(Pt 1 here)
During the early years after independence, PAP relied mostly on our CPF savings to set up GLCs as well as fund infrastructure construction.**
In 1967, CPF members loaned the PAP government 85% of the funds it badly needed. From 1967 till 1996, annually, more than 72% of all government loans came from CPF members.
Instead of paying CPF members rates of return which commensurate with high economic growth and inflation, CPF members were paid laughably low rates of return.
The PAP conveniently forgot that without CPF retirement savings – a cheap source of funding – GLCs would not have succeeded and some might have gone pock kai. After GLCs – mostly pow chiak businesses – were able to stand on their own, ie did not require CPF funding anymore, they were transferred to Temasek. CPF subsequently became a cheap source of funds for GIC.
Examples of ‘pow chiak’ businesses include supermarket monopoly NTUC unFairprice, POSB (before lelong sale to DBS without even consulting reserves jaga President Ong Teng Cheong), PSA, CapitaLand, SingTel, Changi Airport Group, Singapore Power, SMRT, SBS Transit, etc.
Just how pow chiak were these GLCs?
PSA has been earning very high profit margins for decades. Recent data in the table below.
In 2013 and 2015, dividends from PSA alone amounted to 10% of total interest paid to CPF members. MAS (see statistical annexes)
Rain or shine, SP will continue to supply electricity and gas to over a million customers in Singapore. As can be seen from its high margins, although not as high as PSA’s, isn’t this also another pow chiak business?
Before Singtel was listed in 1993, the PAP had already spent billions in tax dollars on telecommunication infrastructure.
During the first few years after listing, Singtel was trading at an average price of $3 per share, implying a market value of at least $45 billion. link
(If not for its purchase of Australia’s Optus in 2001 at an overvalued price of US$8.5 billion, Singtel would have earned even higher returns.)
Singtel has been able to earn high returns because there has never been free market competition. This is because Temasek is also a major shareholder of the other 2 telcos, Starhub (via STT 55%) and M1 (via Keppel + SPH 32% ). All 3 telcos are pow chiak certified.
Domestic TLCs benefited tremendously from the use of our CPF because they were mostly pow chiak businesses. According to Temasek, it earned a 15% rate of return since 1974 and 13% since 1987.

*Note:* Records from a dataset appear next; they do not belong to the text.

-- ==== Sys2Proof/Machine/Ops.lean ====
section
/-! DEFINITION. The operations the commands share: replacing a block's state, creating notices, the
counters, holding and releasing the lines, and changing the station state. -/

namespace Sys2Proof.Machine

/-! ### One block replaced -/

/-- The state with another tally interface. -/
def State.withLine (s : State) (x : TallyInterface) : State := { s with line := x }
/-- The state with another round engine. -/
def State.withRound (s : State) (x : RoundEngine) : State := { s with round := x }
/-- The state with another station controller. -/
def State.withStation (s : State) (x : StationController) : State := { s with station := x }
/-- The state with another frame timer. -/
def State.withTimer (s : State) (x : FrameTimer) : State := { s with timer := x }
/-- The state with another roster. -/
def State.withRoster (s : State) (x : List PeerRecord) : State := { s with roster := x }
/-- The state with another agreement unit. -/
def State.withAgree (s : State) (x : AgreementUnit) : State := { s with agree := x }
/-- The state with another schedule. -/
def State.withSchedule (s : State) (x : List Entry) : State := { s with schedule := x }
/-- The state with another meter. -/
def State.withMeter (s : State) (x : Meter) : State := { s with meter := x }
/-- The state with another row engine. -/
def State.withRows (s : State) (x : RowEngine) : State := { s with rows := x }
/-- The state with another output unit. -/
def State.withOut (s : State) (x : OutputUnit) : State := { s with out := x }
/-- The state with another control port. -/
def State.withPort (s : State) (x : ControlPort) : State := { s with port := x }
/-- The state with another free-value counter. -/
def State.withFreeCount (s : State) (n : Nat) : State := { s with freeCount := n }
/-- The state with another queue of waiting commands. -/
def State.withPending (s : State) (q : List Instr) : State := { s with pending := q }

/-- The configuration items (R155). -/
abbrev State.items (s : State) : Items := s.port.items

/-! ### Counters (R164) -/

/-- The greatest value of a counter, where it stays (R164). -/
def counterTop : Nat := 4294967295

/-- Applies an update to the counters. -/
def State.count (s : State) (f : Counters → Counters) : State :=
  s.withPort { s.port with counters := f s.port.counters }

/-- One clean round more (R33). -/
def Counters.addClean (c : Counters) : Counters :=
  { c with cleanRounds := satSucc counterTop c.cleanRounds }
/-- One void round more (R33). -/
def Counters.addVoid (c : Counters) : Counters :=
  { c with voidRounds := satSucc counterTop c.voidRounds }
/-- One mark stall more (R69). -/
def Counters.addStall (c : Counters) : Counters :=
  { c with markStalls := satSucc counterTop c.markStalls }
/-- One skipped frame more (R145). -/
def Counters.addSkipped (c : Counters) : Counters :=
  { c with framesSkipped := satSucc counterTop c.framesSkipped }
/-- One dropped row more (R146). -/
def Counters.addDropped (c : Counters) : Counters :=
  { c with rowsDropped := satSucc counterTop c.rowsDropped }
/-- One row fault more (R138). -/
def Counters.addRowFault (c : Counters) : Counters :=
  { c with rowFaults := satSucc counterTop c.rowFaults }
/-- One drive fault more (R15, R16). -/
def Counters.addDriveFault (c : Counters) : Counters :=
  { c with driveFaults := satSucc counterTop c.driveFaults }
/-- One lost notice more (R150). -/
def Counters.addLostNotice (c : Counters) : Counters :=
  { c with noticesLost := satSucc counterTop c.noticesLost }

/-! ### Notices (R150) -/

/-- The most notices the list holds (R151). -/
def noticeCapacity : Nat := 8

/-- The attention flag is set, and an open status read learns that a notice was created (R150, R163). -/
def ControlPort.attend (p : ControlPort) : ControlPort :=
  { p with
    attention := true
    transaction := p.transaction.map fun t => { t with noticeSince := true } }

/-- One notice is created: kept at the end of the list, or discarded and counted as lost when the list
is full. Every creation sets the attention flag (R150). -/
def State.createNotice (s : State) (n : Notice) : State :=
  if s.out.notices.length < noticeCapacity then
    (s.withOut { s.out with notices := s.out.notices ++ [n] }).withPort s.port.attend
  else
    ((s.withOut { s.out with lost := satSucc 255 s.out.lost }).withPort s.port.attend).count
      Counters.addLostNotice

/-- Notices created one after another. -/
def State.createAll (s : State) (ns : List Notice) : State := ns.foldl State.createNotice s

/-- Takes the first notice of the k-th queue (counting from 0), with the queues after it. -/
def takeFrom : Nat → List (List Notice) → Option (Notice × List (List Notice))
  | _, [] => none
  | 0, (n :: q) :: qs => some (n, q :: qs)
  | 0, [] :: _ => none
  | k + 1, q :: qs => (takeFrom k qs).map fun r => (r.1, q :: r.2)

/-- An order in which the notices of several blocks reach the list (R150): each queue holds one block's
notices in that block's order, and a free value picks the next block while more than one still has
notices to hand over. `fuel` is the number of notices; `used` counts the free values used. -/
def mergeNotices : Nat → Nat → List (List Notice) → List Notice × Nat
  | 0, used, _ => ([], used)
  | fuel + 1, used, queues =>
    match queues.filter (fun q => !q.isEmpty) with
    | [] => ([], used)
    | [q] => (q, used)
    | q0 :: q1 :: qs =>
      let waiting := q0 :: q1 :: qs
      match takeFrom (Config.freeBlock used % waiting.length) waiting with
      | none => ([], used)
      | some (n, rest) =>
        let r := mergeNotices fuel (used + 1) rest
        (n :: r.1, r.2)

/-- The notices of one event, one queue for each creating block, enter the list in whichever order they
reach it (R150). DESIGN CHOICE (log entry 31): all of them are created before NOTICE_MOVE can move any
(R152), so those of one step beyond the list's 8 are lost. -/
def State.createMerged (s : State) (queues : List (List Notice)) : State :=
  let r := mergeNotices queues.flatten.length s.freeCount queues
  (s.withFreeCount r.2).createAll r.1

/-! ### Lines (R3, R4) -/

/-- The states in which the station may pull a line (R3). -/
def StationState.drives : StationState → Bool
  | .joining | .synced => true
  | .off | .listen | .barred => false

/-- The frame timer's request to hold MARK (R4): carried out only while the state allows it (R3); it
changes nothing while MARK is already pulled. While the station pulls MARK its reference is dominant
(R5). `atJoin` is kept for a mark at the instant of a join (log entry 32). -/
def State.holdMark (s : State) (atJoin : Option Level) : State :=
  if s.station.state.drives ∧ s.line.markDrive = .released then
    s.withLine { s.line with
      markDrive := .pulled
      holdClock := some 0
      markReference := some .dominant
      heldRead := .dominant
      referenceAtJoin := atJoin }
  else s

/-- MARK released (R4): nothing changes while it is released already. The reference then is the level
last read during the hold, so that a line that stays recessive shows no rise (R5). -/
def TallyInterface.releaseMark (l : TallyInterface) : TallyInterface :=
  match l.markDrive with
  | .released => l
  | .pulled => { l with
      markDrive := .released
      holdClock := none
      markReference := some l.heldRead }

/-- A hold that a join began gives way to the mark of the same instant: MARK is released, and no hold is
asked for until two bit times after the mark (R65, R71; log entry 32). -/
def TallyInterface.dropJoinHold (l : TallyInterface) : TallyInterface :=
  { l.releaseMark with referenceAtJoin := none }

/-- Both lines released (R3). -/
def TallyInterface.releaseBoth (l : TallyInterface) : TallyInterface :=
  { l.releaseMark with tallyDrive := .released }

/-! ### Station state (R79, R80) -/

/-- A transition: the join count and the void count become 0, and an entry to LISTEN or OFF sets the
listen count to 0 as well (R72, R79, R82). -/
def StationController.enter (c : StationController) (dest : StationState) : StationController :=
  { c with
    state := dest
    joinCount := 0
    voidCount := 0
    listenCount := if dest = .listen ∨ dest = .off then 0 else c.listenCount }

/-- The lines after a transition (R3): a station that leaves JOINING or SYNCED releases both. -/
def TallyInterface.follow (l : TallyInterface) (old new : StationState) : TallyInterface :=
  if old.drives ∧ ¬ new.drives then l.releaseBoth else l

/-- The STATE_CHANGED notice of a transition (R80). -/
def stateChangedNotice (frame : FrameNo) (old new : StationState) (cause : Cause) : Notice :=
  ⟨frame, .stateChanged old new cause⟩

/-- The station moves to another state, and the lines follow (R3, R79). -/
def State.moveStation (s : State) (dest : StationState) : State :=
  (s.withLine (s.line.follow s.station.state dest)).withStation (s.station.enter dest)

/-- The STATE_CHANGED notice for a move of this station from the state it is in (R80). -/
def State.movedNotice (s : State) (dest : StationState) (cause : Cause) : Notice :=
  stateChangedNotice s.timer.current s.station.state dest cause

end Sys2Proof.Machine
end

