-- ==== Sys2Proof/Machine/Stream.lean ====
section
/-! DEFINITION. The output unit (chapter 9): offering HEADs, ROWs and TAILs, moving notices, and sending
words; with the meanings of the two commands of the stream. -/

namespace Sys2Proof.Machine

/-- A HEAD is offered at a frame start: admitted if 2 control entries are free, with an entry reserved
for its TAIL and the skip counter as its frames skipped; else the frame is skipped (R144, R145). -/
def State.offerHead (s : State) (e : Entry) : State :=
  let o := s.out
  if 2 ≤ o.controlFree then
    let h : HeadRecord :=
      { frame := s.timer.current, entry := e, lag := s.timer.markLag, skipped := o.skip
        station := s.station.state, quorumMet := s.agree.quorumMet }
    s.withOut { o with
      queue := o.queue ++ [.head h]
      controlHeld := o.controlHeld + 2
      position := .opened
      admission := .admitted
      delivered := 0
      dropped := 0
      skip := 0 }
  else
    (s.withOut { o with admission := .skipped, skip := satSucc 255 o.skip }).count
      Counters.addSkipped

/-- An accepted row is offered (R146). -/
def State.offerRow (s : State) (row : Nat) (pixels : List Pixel) : State :=
  let o := s.out
  match o.admission with
  | .admitted =>
    if o.rowFits pixels.length then
      s.withOut { o with
        queue := o.queue ++ [.row ⟨s.timer.current, row, pixels⟩]
        rowsHeld := o.rowsHeld + 1
        pixelsHeld := o.pixelsHeld + pixels.length
        delivered := o.delivered + 1 }
    else (s.withOut { o with dropped := o.dropped + 1 }).count Counters.addDropped
  | .skipped | .none => s

/-- The TAIL of the frame now running, from the row engine's counts and the meter's latest result
(R147). -/
def State.tailRecord (s : State) (cut stopped : Bool) : TailRecord :=
  { frame := s.timer.current
    delivered := s.out.delivered
    dropped := s.out.dropped
    faults := s.rows.faultCount
    meterValid := (s.meter.latest.map (·.valid)).getD false
    percentileBin := s.meter.latest.bind (·.percentileBin)
    clip := (s.meter.latest.map fun r => clipCount r.bins).getD 0
    cut := cut
    stopped := stopped
    irregular := s.rows.irregular }

/-- The TAIL is offered: placed in its reserved entry in an ADMITTED frame, discarded in a SKIPPED one
(R147); the row engine sets tail offered (R138). -/
def State.offerTail (s : State) (cut stopped : Bool) : State :=
  let s' := s.withRows { s.rows with tailOffered := true }
  match s.out.admission with
  | .admitted =>
    s'.withOut { s.out with
      queue := s.out.queue ++ [.tail (s.tailRecord cut stopped)]
      position := .gap
      admission := .none }
  | .skipped => s'.withOut { s.out with admission := .none }
  | .none => s'

/-- What a record gives back when its last word has been accepted (R149). -/
def OutputUnit.giveBack (o : OutputUnit) (r : StreamRecord) (rest : List StreamRecord) :
    OutputUnit :=
  { o with
    queue := rest
    accepted := 0
    controlHeld := o.controlHeld - r.controlEntries
    rowsHeld := o.rowsHeld - r.rowEntries
    pixelsHeld := o.pixelsHeld - r.pixelEntries }

/-- OUTPUT_WORD_ACCEPT (R149): the next word of the record becomes current, or the record leaves the
queue and gives back its entries. Nothing is presented while the queue is empty. -/
def execOutputWordAccept (s : State) : Host.Outcome State Fault Refusal :=
  match s.out.queue with
  | [] => .next s
  | r :: rest =>
    if s.out.accepted + 1 < r.words.length then
      .next (s.withOut { s.out with accepted := s.out.accepted + 1 })
    else .next (s.withOut (s.out.giveBack r rest))

/-- NOTICE_MOVE (R152): the oldest notice takes the lost count and enters the queue, if the stream is at
GAP and 3 control entries are free. DESIGN CHOICE: it moves when this command comes (log entry 31). -/
def execNoticeMove (s : State) : Host.Outcome State Fault Refusal :=
  match s.out.notices with
  | [] => .next s
  | n :: rest =>
    if s.out.noticeCanMove then
      .next (s.withOut { s.out with
        notices := rest
        queue := s.out.queue ++ [.notice n s.out.lost]
        lost := 0
        controlHeld := s.out.controlHeld + 1 })
    else .next s

end Sys2Proof.Machine
end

But why have CPF members been paid only a fraction of Temasek’s returns when the loan of our CPF had a direct contribution to its profitability? Are Temasek’s figures for real?
If they are, doesn’t it imply that CPF members have been shortchanged by PAP?
PAP has a funny definition of wealth sharing. When Singtel was listed in 1993, the government allocated only 11% of Singtel shares, ie wealth sharing ratio = 1 for Singaporeans, 9 for Temasek.